(INPUT MATERIAL begins)

-- ==== Sys2Proof/Laws/Jobs.lean ====
section
/-! SUPPORT. What the shared end of a job can do: `finish`, `signBlocks` and the masks a finished job spends. -/

namespace Sys2Proof.Laws

open Sys2Proof Sys2Proof.Machine

/-- The job that a finishing event names stands in its slot. -/
theorem running_job {s : State} {n op : Nat} {j : Job} (h : s.running n op = some j) : s.job? n = some j := by
  unfold State.running at h
  split at h
  · split at h
    · simp_all
    · simp at h
  · simp at h

/-- The job that a finishing event names runs the event's operation. -/
theorem running_opcode {s : State} {n op : Nat} {j : Job} (h : s.running n op = some j) : j.hdr.opcode = op := by
  unfold State.running at h
  split at h
  · split at h
    · simp_all
    · simp at h
  · simp at h

/-- The shared end of a job writes exactly `Job.ended` into its slot (R44, R45). -/
theorem finish_eq {s : State} {n op : Nat} {j : Job} (h : s.running n op = some j) (len : Nat) (r : Result) :
    s.finish n len r = s.setJob n (j.ended len r) := by
  simp [State.finish, State.onJob, running_job h, Job.ended]

/-- Writing one slot and spending masks leaves every other slot alone. -/
theorem onlyJob_set (s : State) (n : Nat) (j : Job) (m : Nat) : OnlyJob s ((s.setJob n j).useMasks m) n := by
  refine ⟨fun k hk => ?_, _, _, rfl⟩
  simp [State.useMasks, State.setJob, State.job?, tget_tput_other _ _ hk]

/-- A meaning that finishes its job and spends masks ends it. -/
theorem ends_masks {c : Instr} {s : State} {n op : Nat} {j : Job} {len : Nat} {r : Result} {m : Nat}
    (h : s.running n op = some j) (he : exec c s = .next ((s.finish n len r).useMasks m)) : Ends c s n j len r := by
  refine ⟨_, he, ?_, ?_⟩
  · rw [finish_eq h]; exact onlyJob_set _ _ _ _
  · rw [finish_eq h]; simp [State.useMasks, State.setJob, State.job?, tget_tput_same]

/-- The same with masks spent twice. -/
theorem ends_masks2 {c : Instr} {s : State} {n op : Nat} {j : Job} {len : Nat} {r : Result} {m m' : Nat}
    (h : s.running n op = some j) (he : exec c s = .next (((s.finish n len r).useMasks m).useMasks m')) : Ends c s n j len r := by
  refine ⟨_, he, ?_, ?_⟩
  · rw [finish_eq h]
    refine ⟨fun k hk => ?_, _, _, rfl⟩
    simp [State.useMasks, State.setJob, State.job?, tget_tput_other _ _ hk]
  · rw [finish_eq h]; simp [State.useMasks, State.setJob, State.job?, tget_tput_same]

/-- The same with no masks. -/
theorem ends_plain {c : Instr} {s : State} {n op : Nat} {j : Job} {len : Nat} {r : Result}
    (h : s.running n op = some j) (he : exec c s = .next (s.finish n len r)) : Ends c s n j len r := by
  refine ⟨_, he, ?_, ?_⟩
  · rw [finish_eq h]
    exact ⟨fun k hk => by simp [State.setJob, State.job?, tget_tput_other _ _ hk], _, _, rfl⟩
  · rw [finish_eq h]; simp [State.setJob, State.job?, tget_tput_same]

/-- A meaning that answers `signBlocks` ends its job as a signature in blocks (R44, R162). -/
theorem endsInBlocks_of {c : Instr} {s : State} {n op : Nat} {j : Job} {per p v e cl tail : Nat} {ps : Nat → Bool} {sig : Nat → Bytes}
    {b : Nat → List (Nat × Nat)} {m : Nat}
    (h : s.running n op = some j) (he : exec c s = .next ((s.signBlocks n j per p v e cl tail ps sig b).useMasks m) ∨
      exec c s = .next (s.signBlocks n j per p v e cl tail ps sig b)) :
    EndsInBlocks c s n j per p v e cl tail ps sig := by
  constructor
  · intro a ha
    rcases he with he | he
    · simp only [State.signBlocks, ha] at he
      exact ⟨_, ends_masks h he, rfl, rfl, rfl⟩
    · simp only [State.signBlocks, ha] at he
      exact ⟨_, ends_plain h he, rfl, rfl, rfl⟩
  · intro ha
    rcases he with he | he
    · simp only [State.signBlocks, ha] at he
      exact ⟨_, ends_masks h he, rfl, rfl, rfl⟩
    · simp only [State.signBlocks, ha] at he
      exact ⟨_, ends_plain h he, rfl, rfl, rfl⟩

end Sys2Proof.Laws
end

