theorem slice_splitRecord (off len : Nat) :
    slice splitRecord (32 + off) len = slice (leBytes 4 1 ++ List.replicate 16 1#8) off len := by
  rw [← splitKey_pkHash_length]
  exact slice_append_right _ _ _ _

theorem splitState_namedKey : namedKey splitState splitRecord = some (0, splitKey) := by
  have hhash : splitRecord.take 32 = splitKey.pkHash := List.take_left' splitKey_pkHash_length
  refine List.find?_cons_of_pos ?_
  rw [hhash, beq_self_eq_true, Bool.and_true]
  decide

/-- The record has the epoch of the key and another digest. -/
theorem splitRecord_conflicts : splitKey.partEpoch = field splitRecord 32 4 ∧ splitKey.partDigest ≠ slice splitRecord 36 16 := by
  constructor
  · rw [field, slice_splitRecord 0]
    decide
  · rw [slice_splitRecord 4]
    decide

theorem splitFrame_byteAt {i : Nat} (hi : i < 32) : byteAt splitFrame i = byteAt splitHead i := byteAt_append_left _ hi

theorem splitFrame_ok : frameOk splitFrame = true := by
  have hlen : splitFrame.length = 100 := by rw [splitFrame, sealedFrame_length _ rfl, splitRecord_length]
  have hfield (off len : Nat) (hin : off + len ≤ 32) : field splitFrame off len = field splitHead off len := field_append_left _ hin
  have hreserved : slice splitFrame 24 8 = slice splitHead 24 8 := slice_append_left _ (by decide)
  simp only [frameOk, hlen, hreserved, splitFrame_byteAt, hfield, Nat.reduceLT, Nat.reduceAdd, Nat.reduceLeDiff]
  decide

theorem splitFrame_frameFor : FrameFor splitState (0 : Fin 2).val 0x13 1 splitFrame := by
  have hpos : splitState.herdPos = some 0 := by simp [State.herdPos, splitState, memberIndex]
  rw [FrameFor, hpos]
  simp only [splitFrame_byteAt, Nat.reduceLT]
  exact ⟨rfl, rfl, by decide, splitFrame_ok, by decide, by decide, by decide, by decide, rfl⟩

theorem splitFrame_accepted : splitState.frameAccepted (splitState.peer 1) splitFrame = true :=
  frameAccepted_sealedFrame rfl (by decide) (by decide) _

theorem splitFrame_plain : framePlain (splitState.peer 1) splitFrame = splitRecord := framePlain_sealedFrame rfl _

/-- The frame is the only fragment of its message. -/
theorem splitFrame_single : byteAt splitFrame 14 = 0 ∧ byteAt splitFrame 15 = 1 :=
  ⟨splitFrame_byteAt (by decide), splitFrame_byteAt (by decide)⟩

/-- The key is latched behind the index of the job, which is 5. -/
theorem splitState_next : ∃ t, exec (.partitionState 0 splitFrame) splitState = .next t ∧ (t.counter? 0).map (·.next) = some 6 := by
  obtain ⟨hfrag, hcount⟩ := splitFrame_single
  obtain ⟨hepoch, hdigest⟩ := splitRecord_conflicts
  have hsealed : sealedType (byteAt splitFrame 1) = true := by
    rw [splitFrame_byteAt (by decide)]
    decide
  obtain ⟨y, hy⟩ := takeFrame_single hsealed rfl splitFrame_accepted hfrag hcount State.onPartitionState
  have howed : (splitState.setPeer 1 y).owedIndex (fun q => q.keyIndex == some 0) = [0] := rfl
  refine ⟨_, exec_partitionState 0 splitFrame splitState, ?_⟩
  rw [onFrame_of_frameFor splitFrame_frameFor, wake_of_awake (by decide), hy, splitFrame_plain,
    onPartitionState_conflict (s := splitState.setPeer 1 y) rfl splitRecord_length splitState_namedKey hepoch hdigest,
    partitionConflict_next, State.assignKey, howed, List.foldl_cons, List.foldl_nil,
    assign_counter? (j := owedJob) rfl rfl rfl rfl rfl (by decide)]
  rfl

end Sys2Proof.HerdLink
end

section

namespace Sys2Proof.HerdLink

open Sys2Proof Sys2Proof.Machine

/-- Refutes O45: the clause on PARTITION_STATE has CEIL_C latched at the NEXT that the frame finds. A job that has passed the test of R187
and waits for its first schedule beat takes its index before the key is latched: in `splitState` NEXT is 5, the job takes 5, and the
latched key has NEXT and CEIL_C at 6. -/
theorem not_herdReplication : ¬ Obligations.HerdReplication := by
  rintro ⟨hframes, -⟩
  obtain ⟨-, -, -, hpartition⟩ := hframes splitState 0 splitFrame 1
  obtain ⟨t, hnext, hact⟩ := hpartition splitFrame_frameFor rfl
  obtain ⟨hfrag, hcount⟩ := splitFrame_single
  have hwhole : (assemble (splitState.peer 1) (field splitFrame 12 2) (byteAt splitFrame 14) (byteAt splitFrame 15)
      (framePlain (splitState.peer 1) splitFrame)).2 = some splitRecord := by
    rw [hfrag, hcount, assemble_single, splitFrame_plain]
  obtain ⟨hlatched, -⟩ := hact splitFrame_accepted splitRecord hwhole rfl splitRecord_length
  obtain ⟨hepoch, hdigest⟩ := splitRecord_conflicts
  have hcounter := hlatched 0 splitKey splitCounter splitState_namedKey hepoch hdigest rfl
  obtain ⟨u, hu, hkeeps⟩ := splitState_next
  obtain rfl : u = t := Host.Outcome.next.inj (hu.symm.trans hnext)
  rw [hcounter] at hkeeps
  exact absurd hkeeps (by decide)

end Sys2Proof.HerdLink
end

section

/-! ### HQC and Classic McEliece: the rows of R207 to R211 -/

namespace Sys2Proof.CodeKem

open Sys2Proof Sys2Proof.Machine Sys2Proof.Laws Sys2Proof.Lattice

theorem exec_hqcEncaps (slot : Fin 4096) (s : State) : exec (.hqcEncaps slot) s = execHqcEncaps slot s := rfl

theorem exec_hqcDecaps (slot : Fin 4096) (s : State) : exec (.hqcDecaps slot) s = execHqcDecaps slot s := rfl

theorem exec_cmEncaps (slot : Fin 4096) (s : State) : exec (.cmEncaps slot) s = execCmEncaps slot s := rfl

theorem exec_cmDecaps (slot : Fin 4096) (s : State) : exec (.cmDecaps slot) s = execCmDecaps slot s := rfl

/-- The encapsulation and the decapsulation of a class of code-based KEMs (R207). -/
def IsCodeRows (cls : Nat) (slot : Fin 4096) (enc dec : Instr) : Prop :=
  cls = 7 ∧ enc = .hqcEncaps slot ∧ dec = .hqcDecaps slot ∨ cls = 8 ∧ enc = .cmEncaps slot ∧ dec = .cmDecaps slot

variable {s : State} {slot : Fin 4096} {j : Job} {cls : Nat} {enc dec : Instr}

/-- One schedule serves the encapsulations of both classes, under the code of the class. -/
theorem exec_encaps (h : IsCodeRows cls slot enc dec) (s : State) :
    exec enc s = s.runOp slot.val (256 * cls + 1) fun t j => t.codeEncapsRun slot.val j cls := by
  obtain ⟨rfl, rfl, -⟩ | ⟨rfl, rfl, -⟩ := h
  · exact exec_hqcEncaps slot s
  · exact exec_cmEncaps slot s

/-- One schedule serves the decapsulations of both classes. -/
theorem exec_decaps (h : IsCodeRows cls slot enc dec) (s : State) :
    exec dec s = s.runOp slot.val (256 * cls + 2) fun t j => t.codeDecapsRun slot.val j cls := by
  obtain ⟨rfl, -, rfl⟩ | ⟨rfl, -, rfl⟩ := h
  · exact exec_hqcDecaps slot s
  · exact exec_cmDecaps slot s
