/-- The spare rows of a frame-store bank in use (R373). -/
def fsRowsOf (d : Device) (bank : Nat) : Nat :=
  ((d.spare.fsSubs.reverse.takeWhile (fun s => s != (bank, none))).filter (fun s => s.1 == bank)).length

/-- A frame-store bank brought in (R373): its spare rows go with it, and every hold buffer has words in it. -/
def fsBank (bank : Nat) (d : Device) : Device :=
  if spareLeft d 3 0 = 0 then d
  else spareUsed 3 bank (fsSubstitute bank none (fun _ => true)
    (setSpare (fun x => { x with fsRowLog := x.fsRowLog.filter (fun e => e.1 != bank) }) d))

/-- A frame-store row replaced (R373): by one of its bank's eight, or with the bank. The errors of the row go on counting for the bank, as
those of row 256, which none is. -/
def fsRow (e : StoreError) (d : Device) : Device :=
  if fsRowsOf d e.bank < 8 then
    fsSubstitute e.bank (some e.row) (fun b => e.hold && b.layer == e.layer.val) (setSpare (fun x => { x with
      fsRowLog := x.fsRowLog.map (fun (b, r, t) => if b = e.bank ∧ r = e.row then (b, 256, t) else (b, r, t)) }) d)
  else fsBank e.bank d

/-- Whether a word read by FETCH lies where a substitution has since been made (R218). -/
def fsReplaced (d : Device) (e : StoreError) : Bool :=
  match d.pxl.buffers.find? (fun b => b.layer == e.layer.val && b.hold == e.hold) with
  | some b => (d.spare.fsSubs.drop b.place).any (fun s => s.1 == e.bank && (s.2 == none || s.2 == some e.row))
  | none => false

/-- A frame-store error counted (R217), and the row and bank rules of R373 applied: a row after 2 corrected errors in a day of RUN or
one beyond correction, a bank after 64 corrected ones. -/
def fsError (e : StoreError) (d : Device) : Device :=
  let (a, b) := mget d.spare.fsEcc e.bank (0, 0)
  let counts := if e.uncorrected then (a, satAdd 65535 b 1) else (satAdd 65535 a 1, b)
  let d := setSpare (fun x => { x with
    fsEcc := mset x.fsEcc e.bank (0, 0) counts, today := { x.today with fs := dayCount e.bank 1 x.today.fs },
    fsRowLog := if e.uncorrected then x.fsRowLog else x.fsRowLog ++ [(e.bank, e.row, x.run)] }) d
  let lately := d.spare.fsRowLog.filter (fun (b, _, t) => b == e.bank && decide (d.spare.run < t + day))
  if fsReplaced d e then d
  else if 64 ≤ lately.length then fsBank e.bank d
  else when (e.uncorrected || decide (2 ≤ (lately.filter (fun (_, r, _) => r == e.row)).length)) (fsRow e) d

/-- The least predicted days to exhaustion (R387). -/
def leastDays (d : Device) : Nat :=
  match ((kinds.filter (predictedKind d)).filterMap (exhaustDays d)).min? with | some n => min n 0xFFFE | none => 0xFFFF

/-- HEALTH_QUERY (R387). -/
def healthQueryFx (c : Cmd) (d : Device) : Device :=
  finish 0x52 c d.clk.rp (leN 1 (healthCode d.spare.health) ++ leN 1 (reasonCode d) ++ zeros 2 ++
    leN 4 (reachedNow d + 65536 * d.spare.predicted) ++ leN 1 (spareLeft d 3 0) ++ leN 1 (spareLeft d 4 0) ++
    leN 1 (spareLeft d 5 0) ++ leN 1 (spareLeft d 11 0) ++ leN 2 d.spare.ageing ++ leN 2 (leastDays d)) d

/-- HEALTH_QUERY. -/
def execHealthQuery (c : Cmd) (s : State) : Result := act (healthQueryFx c) s

/-- SPARE_APPLY (R374, R386). -/
def spareApplyFx (c : Cmd) (d : Device) : Device :=
  let p := opB c 0
  if p ≠ 8 ∧ p ≠ 9 then refuse 0x53 c 4 [] d
  else if (deferredOn d p).isEmpty then refuse 0x53 c 6 [] d
  else finish 0x53 c (boundaryRp d) [] (applyDeferred (p - 8) d)

/-- SPARE_APPLY. -/
def execSpareApply (c : Cmd) (s : State) : Result := act (spareApplyFx c) s

end Sys2Proof.Machine
end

(INPUT MATERIAL ends)

* _DIRECTIONS FOR THIS TASK_:
Which lines of the data include the string "splitHead"? Copy each of them.

* _SOLUTION TO THIS TASK_:
theorem splitFrame_byteAt {i : Nat} (hi : i < 32) : byteAt splitFrame i = byteAt splitHead i := byteAt_append_left _ hi
  have hfield (off len : Nat) (hin : off + len ≤ 32) : field splitFrame off len = field splitHead off len := field_append_left _ hin
  have hreserved : slice splitFrame 24 8 = slice splitHead 24 8 := slice_append_left _ (by decide)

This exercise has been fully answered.